Intellectual culture has no necessary relation to purity or excellence
of character.
"On the contrary, a condition of comparative poverty is compatible with
character in its highest form. A man may possess only his industry, his
frugality, his integrity, and yet stand high in the rank of true
manhood.
"Character is property. It is the noblest of possessions. It is an
estate in the general good-will and respect of men; and they who invest
in it--though they may not become rich in this world's goods--will find
their reward in esteem and reputation fairly and honorably won. Without
principles, a man is like a ship without rudder or compass, left to
drift hither and thither with every wind that blows."
What a contrast is afforded by the lives of Bacon and More. Bacon sought
office with as much desire as More avoided it; Bacon used as much
solicitation to obtain it as More endured to accept it, and each, when
in it, was equally true to his character. More was simple, as Bacon was
ostentatious. More was as incorruptible as Bacon was venal. More spent
his private fortune in office, and Bacon spent the wages of corruption
there.
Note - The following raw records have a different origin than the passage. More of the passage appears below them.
-- ==== Sys2Proof/Machine/Flits.lean ====
section
/-!
DEFINITION. What the hub sends on a Kilius port: transactions and messages, their virtual channels and credits (R479 to R481,
R493, R494), Payload flits, their numbering and the replay buffer (R466, R468, R470).
-/
namespace Sys2Proof.Machine

/-- The virtual channel of what the hub sends (Tables 16.1, 16.3 and 16.4). -/
def KlTx.vc : KlTx → Nat
  | .read .. => 0
  | .writeNp .. => 0
  | .atomic .. => 0
  | .write .. => 2
  | .cmp .. => 1
  | .readData .. => 1
  | .atomicData .. => 1
  | _ => 3

/-- The Data slots of a range (R484). -/
def dataSlots (addr len : Nat) : Nat := (addr + (len - 1)) / 64 - addr / 64 + 1

/-- Its Data slots. -/
def KlTx.slots : KlTx → Nat
  | .writeNp _ _ _ a _ b => dataSlots a b.length
  | .write _ _ a _ b => dataSlots a b.length
  | .readData _ _ _ b => (b.length + 63) / 64
  | _ => 0

/-- The credits that it uses (R480, R481). -/
def KlTx.credits : KlTx → Nat
  | .time .. => 0
  | t => 1 + t.slots

def portReset : Nat := 0
def portTraining : Nat := 1
def portUp : Nat := 2
def portRetraining : Nat := 3
def portL1 : Nat := 4
def portDown : Nat := 5

def addAt (l : List Nat) (i n : Nat) : List Nat := l.set i ((l[i]?).getD 0 + n)

/-- Nanoseconds that a flit takes at a port's rate and width, rounded up (Table 15.1, R455). -/
def flitNs (lanes gbps : Nat) : Nat := (2304 + lanes * gbps - 1) / (lanes * gbps)

namespace State

def klPort (s : State) (k : Nat) : KlPort := (s.kl[k]?).getD KlPort.reset

def setKl (s : State) (k : Nat) (p : KlPort) : State := { s with kl := s.kl.set k p }

def klState (s : State) (k : Nat) : Nat := s.get (F.klLinkStatusState k)

/-- A port of the part that is Up. -/
def portIsUp (s : State) (k : Nat) : Bool := s.part.port k && s.klState k = portUp

/-- Credits of a VC that the hub holds (R480). -/
def credits (s : State) (k vc : Nat) : Nat :=
  (((s.klPort k).crdSeen[vc]?).getD 0 + 256 - ((s.klPort k).crdUsed[vc]?).getD 0 % 256) % 256

/-- KL_AGENT_CREDITS of a customer port. -/
def showCredits (s : State) (k : Nat) : State :=
  if k = 8 || k = 9 then
    s.setReg (R.klAgentCredits (k - 8)) (BitVec.ofNat 64 (s.credits k 0 + 256 * s.credits k 1 + 65536 * s.credits k 2
      + 16777216 * s.credits k 3))
  else s

/-- The port may send it now: it is Up, the replay buffer has room, and its VC has the credits. -/
def klMay (s : State) (k : Nat) (t : KlTx) : Bool :=
  s.portIsUp k && (s.klPort k).txBuf.length < 64 && t.credits ≤ s.credits k t.vc

/-- Put it in a Payload flit of its own (R466, R468). -/
def klOut (s : State) (k : Nat) (t : KlTx) : State :=
  let p := s.klPort k
  let s := s.setKl k { p with txNext := (p.txNext + 1) % 256, lastPayload := s.clk,
                              txBuf := p.txBuf ++ [{ seq := p.txNext, tx := t, last := s.clk }],
                              crdUsed := addAt p.crdUsed t.vc t.credits }
  let s := ((s.cKl k 0x58 0 1).cKl k 0x5B t.vc (1 + t.slots)).traffic (32 + k) 0 (64 * t.slots)
  (s.send (.kilius k p.txNext false t)).showCredits k

/-- Send it, or keep it while its port has no room or credit, retrains or is in L1; a port that is down takes nothing (R498). -/
def klSend (s : State) (k : Nat) (t : KlTx) : State :=
  let p := s.klPort k
  if s.klMay k t && !p.txWait.any (fun x => x.vc = t.vc) then s.klOut k t
  else if s.part.port k && 2 ≤ s.klState k && s.klState k ≤ 4 then s.setKl k { p with txWait := p.txWait ++ [t] }
  else s

/-- PmReq L2 on every port that is Up (R476). -/
def pmL2 (s : State) : State :=
  let s := (List.range 11).foldl (fun s k =>
    if s.portIsUp k then
      (s.setKl k { s.klPort k with pm := some { want := 2, sent := 1, first := s.clk, last := s.clk } }).send (.klControl k 4 2)
    else s) s
  { s with pw := { s.pw with l2At := some s.clk } }

/-! ### Customer agents -/

def agentSt (s : State) (a : Nat) : AgentState := (s.kt.agents[a]?).getD AgentState.reset

def setAgentSt (s : State) (a : Nat) (x : AgentState) : State := { s with kt := { s.kt with agents := s.kt.agents.set a x } }

/-- KL_AGENT_OUT. -/
def showOut (s : State) (a : Nat) : State :=
  if s.part.sites ≤ a then s
  else (s.set (F.klAgentOutHubOut a) ((s.kt.reqs.filter (fun r => r.agent = a && r.sent.isSome)).length)).set
    (F.klAgentOutAgentOut a) ((s.agentSt a).waiting.length)

/-- An Interrupt message; without a credit it is pending, one for a vector (R493). -/
def klInterrupt (s : State) (a vector ring : Nat) : State :=
  let t := KlTx.interrupt vector ring
  if s.klMay (8 + a) t && !(s.klPort (8 + a)).txWait.any (fun x => x.vc = 3) then s.klOut (8 + a) t
  else if 2 ≤ s.klState (8 + a) && s.klState (8 + a) ≤ 4 then
    let x := s.agentSt a
    if x.irqs.any (fun i => i.1 = vector) then s else s.setAgentSt a { x with irqs := x.irqs ++ [(vector, ring)] }
  else s

/-- A PostedError message, or its count where no credit is available (R494). -/
def klPostedError (s : State) (a addr status index : Nat) : State :=
  let t := KlTx.postedError addr status index
  if s.klMay (8 + a) t then s.klOut (8 + a) t else s.bump (F.klAgentDropCountCount a)

/-- What waits on a port leaves as its channel allows, in order within each (R466, R480, R482, R493). -/
def klPumpFrom (k : Nat) : List KlTx → List Nat → List KlTx → State → State
  | [], _, kept, s => s.setKl k { s.klPort k with txWait := kept }
  | t :: l, shut, kept, s =>
    if !shut.contains t.vc && s.klMay k t then klPumpFrom k l shut kept (s.klOut k t)
    else klPumpFrom k l (t.vc :: shut) (kept ++ [t]) s

def klPump (s : State) (k : Nat) : State :=
  let s := klPumpFrom k (s.klPort k).txWait [] [] s
  if k = 8 || k = 9 then
    let l := (s.agentSt (k - 8)).irqs
    l.foldl (fun s i =>
      let x := s.agentSt (k - 8)
      if s.klMay k (.interrupt i.1 i.2) && !(s.klPort k).txWait.any (fun x => x.vc = 3) then
        (s.setAgentSt (k - 8) { x with irqs := x.irqs.filter (fun j => j.1 != i.1) }).klOut k (.interrupt i.1 i.2)
      else s) s
  else s

/-- The answer to an agent's request leaves (R487); one to a request that no longer waits is discarded (R498). -/
def answerAgent (s : State) (a tag : Nat) (t : KlTx) : State :=
  let x := s.agentSt a
  if !x.waiting.any (fun w => w.2.1 = tag) then s
  else ((s.setAgentSt a { x with waiting := x.waiting.filter (fun w => w.2.1 != tag) }).klSend (8 + a) t).showOut a

/-- A line of an agent's non-posted write is accepted; with the last one the Cmp leaves. -/
def lineAnswered (s : State) (a tag : Nat) : State :=
  match (s.agentSt a).waiting.find? (fun w => w.2.1 = tag) with
  | none => s
  | some w =>
    if w.2.2 ≤ 1 then s.answerAgent a tag (.cmp tag 0)
    else
      let x := s.agentSt a
      s.setAgentSt a { x with waiting := x.waiting.map (fun (y : Nat × Nat × Nat) =>
        if y.2.1 = tag then (y.1, tag, w.2.2 - 1) else y) }

/-! ### Requests to an agent (R484, R486, R487, R500) -/

/-- The pieces of a range: each at most 256 bytes, none across a 256-byte boundary. -/
def pieces : Nat → Nat → Nat → List (Nat × Nat)
  | 0, _, _ => []
  | f + 1, a, n =>
    if n = 0 then []
    else
      let m := min n (256 - a % 256)
      (a, m) :: pieces f (a + m) (n - m)

/-- A tag that no waiting request to the agent has. -/
def takeTag (s : State) (a : Nat) : State × Nat :=
  let used := (s.kt.reqs.filter (fun r => r.agent = a)).map (·.tag)
  let n := (s.agentSt a).nextTag
  let t := (((List.range 1024).map (fun i => (n + i) % 1024)).find? (fun t => !used.contains t)).getD n
  (s.setAgentSt a { s.agentSt a with nextTag := (t + 1) % 1024 }, t)

/-- The time after which a request to an agent has timed out (KL_AGENT_CFG.TimeoutUs, R500), in nanoseconds. -/
def agentTimeout (s : State) (a : Nat) : Nat := max 1 (s.get (F.klAgentCfgTimeoutUs a)) * 1000

/-- The most requests that the hub sends to one agent (KL_AGENT_CFG.MaxOut). -/
def maxOut (s : State) (a : Nat) : Nat :=
  if s.get (F.klAgentCfgMaxOut a) = 0 then 1024 else s.get (F.klAgentCfgMaxOut a)

/-- Requests that wait in the hub leave while fewer than MaxOut wait on the agent. -/
def hubRequests (s : State) (a : Nat) : State :=
  (((s.kt.reqs.filter (fun r => r.agent = a && r.sent.isNone)).map (·.tag)).foldl (fun s t =>
    match s.kt.reqs.find? (fun r => r.agent = a && r.tag = t) with
    | none => s
    | some q =>
      if s.maxOut a ≤ (s.kt.reqs.filter (fun r => r.agent = a && r.sent.isSome)).length then s
      else
        let s := { s with kt := { s.kt with reqs := s.kt.reqs.map (fun (r : HubReq) =>
          if r.agent = a && r.tag = t then { r with sent := some s.clk } else r) } }
        s.klSend (8 + a) q.tx) s).showOut a

/-- A request joins those of its agent. -/
def hubRequest (s : State) (a kind addr len : Nat) (src : WinSrc) (f : Nat → KlTx) : State :=
  let (s, t) := s.takeTag a
  let q : HubReq := { agent := a, tag := t, kind := kind, addr := addr, len := len, src := src, tx := f t, sent := none }
  { s with kt := { s.kt with reqs := s.kt.reqs ++ [q] } }.hubRequests a

/-- The space and the offset of an Espalier address of an agent (Table 16.2). -/
def agentOffset (addr : Nat) : Nat × Nat :=
  if addr < 0x800000000000 then (0, addr % 2 ^ 40) else (1, addr % 2 ^ 28)

/-- A write to an agent by a source: in Early mode as posted Writes, otherwise as WriteNP requests (R332, R494, R496).  The
mask names the lines that are poison. -/
def agentWrite (s : State) (src : WinSrc) (dom a addr poison : Nat) (b : List Byte) (early : Bool) : State :=
  let o := agentOffset addr
  (pieces (b.length / 256 + 2) o.2 b.length).foldl (fun s x =>
    let p := poison / 2 ^ (x.1 / 64 - o.2 / 64) % 16
    let y := (b.drop (x.1 - o.2)).take x.2
    if early then
      let g := s.agentSt a
      let n := (g.sentPosted + 1) % 2 ^ 32
      let s := s.setAgentSt a { g with sentPosted := n, early := g.early ++ [(n, addr + (x.1 - o.2), src, dom)] }
      s.klSend (8 + a) (.write dom o.1 x.1 p y)
    else s.hubRequest a 1 (addr + (x.1 - o.2)) x.2 src (fun t => .writeNp t dom o.1 x.1 p y)) s

/-- A posted Write of an agent has failed: it is remembered for its Barrier, and reported (R494). -/
def postedFail (s : State) (a index addr status : Nat) : State :=
  let g := s.agentSt a
  (s.setAgentSt a { g with failed := g.failed ++ [(index, status)] }).klPostedError a addr status index

/-- A source has requests that wait on an agent. Assumption 99 (DEDUCED). -/
def srcWaits (s : State) (src : WinSrc) : Bool := s.kt.reqs.any (fun r => r.src = src)

/-- The bytes of a range of an agent that a reader has been answered, if all of them have come, and whether a line of them is
poison. -/
def answered? (l : List KlAnswer) (src : WinSrc) (addr n : Nat) : Option (List Byte × Bool) :=
  let got := (pieces (n / 256 + 2) addr n).map (fun x => l.find? (fun y => y.src = src && y.addr = x.1 && y.bytes.length = x.2))
  if got.all (·.isSome) then some (got.flatMap (fun y => (y.map (·.bytes)).getD []), got.any (fun y => (y.map (·.poison)).getD 0 != 0))
  else none

end State
end Sys2Proof.Machine
end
Both left office poor in worldly goods; but while More was rich
in honor and good deeds, Bacon was poor in everything; poor in the
mammon for which he bartered his integrity; poor in the gawd for which
he sacrificed his peace; poor in the presence of the worthless; covered
with shame in the midst of the people; trusting his fame to posterity,
of which posterity is only able to say, that the wisest of men was
adviser to the silliest of kings, yet that such a king had a sort of
majesty when morally compared with the official director of his
conscience. Both More and Bacon served each a great purpose for the
world. More illustrated the beauty of holiness; Bacon expounded the
infinitude of science. Bacon became the prophet of intellect; More, the
martyr of conscience. The one pours over our understandings the light of
knowledge; but the other inflames our hearts with the love of virtue.
All have read of the proud Egyptian king who ordered a colossal
staircase built in his new palace, and was chagrined to find that he
required a ladder to climb from one step to the next. A king's legs are
as short as those of a beggar. So, too, a prince's ability to enjoy the
pleasures of life is no greater than that of a pauper.
"All that is valuable in this world is to be had for nothing. Genius,
beauty, health, piety, love, are not bought and sold. The richest man on
earth would vainly offer a fortune to be qualified to write a verse like
Milton, or to compose a melody like Mozart. You may summon all the
physicians, but they cannot procure for you the sweet, healthful sleep
which the tired laborer gets without price. Let no man, then, call
himself a proprietor. He owns but the breath as it traverses his lips
and the idea as it flits across his mind; and of that breath he may be
deprived by the sting of a bee, and that idea, perhaps, truly belongs to
another."
"We live in deeds, not years; in thoughts, not breaths:
In feelings, not in figures on a dial.
We should count time by heart-throbs. He most lives
Who thinks most, feels the noblest, acts the best;
And he whose heart beats quickest lives the longest."